Среди лабораторных методов, необходимых для установления специфичности реакции, наибольшее признание имеет обнаружение антител к белкам оболочки ВИЧ-1- gp41, gp120, gp160, и ВИЧ-2 - gp36, gp105, gp140.
ВОЗ считает положительными сыворотки, в которых методом иммунного блотинга обнаруживаются антитела к каким-либо двум гликопротеидам ВИЧ. Согласно этим рекомендациям, при наличии реакции только с одним из белков оболочки (гп 160, гп 120, гп 41) в сочетании или без реакции с другими белками, результат считается сомнительным и рекомендуется повторное исследование, используя набор другой серии или другой фирмы. Если и после этого результат остается сомнительным, рекомендуется наблюдение в течение 6 месяцев (исследования через 3 месяца).

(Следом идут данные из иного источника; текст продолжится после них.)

-- ==== Sys2Proof/Certificates/Slice0/Obligations.lean ====
section
/-! DEFINITION. The statements about the model, each a closed proposition; OBLIGATIONS.json lists them. -/

open Sys2Proof Sys2Proof.Machine

/-! ### Encoding (30_encoding.md) -/

/-- Decoding the word of any command gives the command back, every field at every value (rules R81 to R83, R93). -/
def Obligations.DecodeEncode : Prop :=
  ∀ i : Instr, decode (encode i) = .command i

/-- A legal word is the word of the instruction it decodes to, so decoding drops no bit. THE MODEL'S CHOICE, log
entry 11: an `Instr` keeps the fields its command ignores. In the spec's sense words that differ in ignored fields are
one command with one canonical word (rules R87, R91), which `IgnoredFieldsSameCommand` states. -/
def Obligations.EncodeDecode : Prop :=
  ∀ (w : Word) (i : Instr), decode w = .command i → encode i = w

/-- A word is a command exactly when `w & 0x000080FF` is 1, 2, 3, 4 or 5, and illegal otherwise
(rules R83, R86, R93). -/
def Obligations.LegalByMask : Prop :=
  ∀ w : Word,
    ((∃ i, decode w = .command i) ↔ w &&& 0x000080FF ∈ ([1, 2, 3, 4, 5] : List Word)) ∧
    ((∃ why, decode w = .illegal why) ↔ w &&& 0x000080FF ∉ ([1, 2, 3, 4, 5] : List Word))

/-- Decoding in full: `OP` = w[2:0], `A` = w[14:8], `RL` = w[23:16], `DAT` = w[31:24], and the command is the one
`OP` names; a word whose `w & 0x000080FF` is none of 1 to 5 is illegal (rule R93). -/
def Obligations.DecodingInFull : Prop :=
  ∀ w : Word,
    (w &&& 0x000080FF ∉ ([1, 2, 3, 4, 5] : List Word) → ∃ why, decode w = .illegal why) ∧
    (w &&& 0x000080FF ∈ ([1, 2, 3, 4, 5] : List Word) →
      (w.extractLsb' 0 3 = 1 →
        decode w = .command (.writeByte (w.extractLsb' 8 7) (w.extractLsb' 16 8) (w.extractLsb' 24 8))) ∧
      (w.extractLsb' 0 3 = 2 →
        decode w = .command (.writeMulti (w.extractLsb' 8 7) (w.extractLsb' 16 8) (w.extractLsb' 24 8))) ∧
      (w.extractLsb' 0 3 = 3 →
        decode w = .command (.writeReg (w.extractLsb' 8 7) (w.extractLsb' 16 8) (w.extractLsb' 24 8))) ∧
      (w.extractLsb' 0 3 = 4 →
        decode w = .command (.readByte (w.extractLsb' 8 7) (w.extractLsb' 16 8) (w.extractLsb' 24 8))) ∧
      (w.extractLsb' 0 3 = 5 →
        decode w = .command (.readReg (w.extractLsb' 8 7) (w.extractLsb' 16 8) (w.extractLsb' 24 8))))

/-- The worked examples of rule R91, and words of 95_test_vectors.md section 3.1. -/
def Obligations.WorkedWords : Prop :=
  decode 0xA5005001 = .command (.writeByte 0x50 0x00 0xA5) ∧
  decode 0xA5FF5001 = .command (.writeByte 0x50 0xFF 0xA5) ∧
  decode 0x00033C02 = .command (.writeMulti 0x3C 0x03 0x00) ∧
  decode 0xAB105003 = .command (.writeReg 0x50 0x10 0xAB) ∧
  decode 0x00004804 = .command (.readByte 0x48 0x00 0x00) ∧
  decode 0x00105005 = .command (.readReg 0x50 0x10 0x00) ∧
  decode 0x00000000 = .illegal .noSuchOperation ∧
  decode 0x00005006 = .illegal .noSuchOperation ∧
  decode 0x00008001 = .illegal .reservedBits ∧
  decode 0x00005009 = .illegal .reservedBits

/-- Two words that differ in ignored fields only are the same command (rules R83, R87). -/
def Obligations.IgnoredFieldsSameCommand : Prop :=
  ∀ (w v : Word) (i : Instr), decode w = .command i →
    w &&& (match i with
      | .writeByte _ _ _ => 0xFF00FFFF
      | .writeMulti _ _ _ => 0x00FFFFFF
      | .writeReg _ _ _ => 0xFFFFFFFF
      | .readByte _ _ _ => 0x0000FFFF
      | .readReg _ _ _ => 0x00FFFFFF) =
    v &&& (match i with
      | .writeByte _ _ _ => 0xFF00FFFF
      | .writeMulti _ _ _ => 0x00FFFFFF
      | .writeReg _ _ _ => 0xFFFFFFFF
      | .readByte _ _ _ => 0x0000FFFF
      | .readReg _ _ _ => 0x00FFFFFF) →
    ∃ j, decode v = .command j ∧ j.canonical = i.canonical

/-- What an ignored field left in the latch changes nothing a busy command does, in any clock cycle: the next
state differs in that register only, and a stop is the same stop (rules R83, R87). -/
def Obligations.IgnoredFieldsNoEffect : Prop :=
  ∀ (s : State) (x y : Byte) (a : Addr) (r d : Byte), s.block.phase ≠ .idle →
    exec (.writeByte a r d) (s.withRl x) = mapNext (State.withRl x) (exec (.writeByte a r d) s) ∧
    exec (.writeMulti a r d) (s.withDat y) = mapNext (State.withDat y) (exec (.writeMulti a r d) s) ∧
    exec (.readByte a r d) ((s.withRl x).withDat y) =
      mapNext (fun t => (t.withRl x).withDat y) (exec (.readByte a r d) s) ∧
    exec (.readReg a r d) (s.withDat y) = mapNext (State.withDat y) (exec (.readReg a r d) s)

/-- The address byte is `{A[6:0], rw}`: rw in bit 0, A in bits 7..1, numerically `(A << 1) | rw`; and the byte
a completed Start loads to be sent has rw = 0 for a write, 1 for a read, where `READ_REG` writes first, its register
byte, and reads after its second Start (rule R58). -/
def Obligations.AddressByteLayout : Prop :=
  (∀ (a : Addr) (rw : Bool),
    (addressByte a rw).getLsbD 0 = rw ∧
    (∀ b : Nat, b < 7 → (addressByte a rw).getLsbD (b + 1) = a.getLsbD b) ∧
    (addressByte a rw).toNat = 2 * a.toNat + rw.toNat) ∧
  (∀ (i : Instr) (s : State), s.block.phase = .start → s.block.k = 7 → s.lastWaitCycle →
    ∃ t, exec i s = .next t ∧ t.block.phase = .addr ∧
      t.block.shreg = addressByte s.block.a (match i with
        | .writeByte _ _ _ => false
        | .writeMulti _ _ _ => false
        | .writeReg _ _ _ => false
        | .readByte _ _ _ => true
        | .readReg _ _ _ => false)) ∧
  (∀ (a : Addr) (r d : Byte) (s : State), s.block.phase = .rstart → s.block.k = 7 → s.lastWaitCycle →
    ∃ t, exec (.readReg a r d) s = .next t ∧ t.block.phase = .addr ∧ t.block.shreg = addressByte s.block.a true)

/-! ### Reset, and what a clock cycle is spent on -/

/-- Every register at reset, as the table of rule R43 lists it; the position is `IDLE`, 0. -/
def Obligations.ResetValues : Prop :=
  State.reset.block =
    { scl := true, sda := true, phase := .idle, k := 0, op := 0, a := 0, rl := 0, dat := 0, byteI := 0,
      rs := false, shreg := 0, ackf := false, err := false, ill := false, rspv := false, rxdata := 0,
      pollCnt := 0, hbCnt := 0 }

/-- With `rst_n` = 0 every register takes its reset value in any state, whatever else the cycle holds, no event
is emitted, and the ports show the reset values already in that cycle (rules R176, R190, R192). That the inputs
of the environment and `DELAY_UNITS` stay as they are is the model's (log entry 8), as is where in the cycle the registers and
the ports change (log entry 7). -/
def Obligations.ResetPin : Prop :=
  ∀ s : State, s.hostNow.rstN = false →
    step s = .next { block := State.reset.block, env := s.beginCycle.env, delay := s.delay } ∧
    s.event = none ∧ s.registers = State.reset.block

/-- The output ports. With `rst_n` = 1 they are the registers: `cmd_ready` is 1 in `IDLE` and 0 in every busy phase,
`rsp_valid` is `RSPV`, `rsp_err` `ERR`, `rsp_ill` `ILL`, `rsp_data` `RXDATA`, `scl_o` `SCL`, `sda_o` `SDA`; with
`rst_n` = 0 they show the reset values, both lines released (rules R21, R22, R40, R44, R147, R190; that they do so within
the reset cycle itself is DEDUCED, log entry 7). -/
def Obligations.PortsShowRegisters : Prop :=
  ∀ s : State,
    (s.hostNow.rstN = true →
      (s.cmdReady = true ↔ s.block.phase = .idle) ∧ (s.block.phase ≠ .idle → s.cmdReady = false) ∧
      s.rspValid = s.block.rspv ∧ s.rspErr = s.block.err ∧ s.rspIll = s.block.ill ∧ s.rspData = s.block.rxdata ∧
      s.sclO = s.block.scl ∧ s.sdaO = s.block.sda) ∧
    (s.hostNow.rstN = false →
      s.cmdReady = true ∧ s.rspValid = false ∧ s.rspErr = false ∧ s.rspIll = false ∧ s.rspData = 0 ∧
      s.sclO = true ∧ s.sdaO = true)

/-- In `IDLE` a legal word on the command port is decoded and run: the step is `exec` of it (rules R147, R44), on
the state in which the host's list has moved on by one cycle and its payload write has landed (the model's, log entries 3
and 6). -/
def Obligations.StepRunsPresented : Prop :=
  ∀ (s : State) (i : Instr), s.hostNow.rstN = true → s.block.phase = .idle → s.hostNow.cmdValid = true →
    decode s.hostNow.cmdWord = .command i → step s = exec i s.beginCycle

/-- While busy the step is `exec` of the command in the latch (rule R148), whatever stands on the command port. THE
MODEL'S CHOICE, log entry 6 (and 3): `exec` runs on the state in which the host's payload write of this same cycle has already
landed, so a byte `WRITE_MULTI` reads in this cycle is the new one. -/
def Obligations.StepRunsInFlight : Prop :=
  ∀ (s : State) (i : Instr), s.hostNow.rstN = true → s.block.phase ≠ .idle → s.block.command = some i →
    step s = exec i s.beginCycle

/-- A word placed on the command port by `withFetchWord` is what the very next step runs: the model's, log entry 13
(and 3 and 6 for the host's own cycle). -/
def Obligations.FetchWordRuns : Prop :=
  ∀ (s : State) (w : Nat) (i : Instr), decodeTableWord 32 w = some i →
    step (s.withFetchWord 32 w) = exec i (s.withFetchWord 32 w).beginCycle

/-- An illegal word presented in `IDLE`: `ILL <- 1`, `ERR <- 0`, `RSPV <- 1`, no event, every other register
unchanged; the next cycle's ports show the refusal (rule R177). The host's own cycle is used up beside it (the
model's, log entries 3 and 6). -/
def Obligations.IllegalWordRefused : Prop :=
  ∀ (s : State) (why : Illegal), s.hostNow.rstN = true → s.block.phase = .idle → s.hostNow.cmdValid = true →
    decode s.hostNow.cmdWord = .illegal why →
    s.event = none ∧
    ∃ t, step s = .next t ∧
      t = { s.beginCycle with block := { s.block with ill := true, err := false, rspv := true } } ∧
      (t.hostNow.rstN = true → t.rspValid = true ∧ t.rspIll = true ∧ t.rspErr = false ∧ t.cmdReady = true)

/-- In `IDLE` with no word presented nothing happens but the end of the response, `RSPV <- 0`
(rules R33, R150), apart from the host's own cycle (the model's, log entries 3 and 6). -/
def Obligations.IdleCycle : Prop :=
  ∀ s : State, s.hostNow.rstN = true → s.block.phase = .idle → s.hostNow.cmdValid = false →
    step s = .next { s.beginCycle with block := { s.block with rspv := false } } ∧ s.event = none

Наличие положительной реакции с антигеном p24 может указывать на период сероконверсии, так как антитела именно к этому белку иногда появляются первыми. В этом случае рекомендуется, в зависимости от клинических и эпидемиологических данных, повторить исследование с образцом сыворотки, взятым как минимум через 2 недели, и это является как раз тем случаем, когда при ВИЧ-инфекции необходимо исследование парных сывороток.
Положительные реакции с белками gag и pol без наличия реакции с белками env могут отражать стадию ранней сероконверсии, а также может указывать на ВИЧ-2 инфекцию или на неспецифическую реакцию. Лиц с такими результатами после тестирования на ВИЧ-2 повторно исследуют через 3 месяца (в течение 6 месяцев).
Иммунный блоттинг (иммуноблот, Western Blot, вестерн-блот) - сочетает в себе иммуноферментный анализ (ИФА) с предварительным электрофоретическим переносом на нитроцеллюлозную полоску (стрип) антигенов вируса.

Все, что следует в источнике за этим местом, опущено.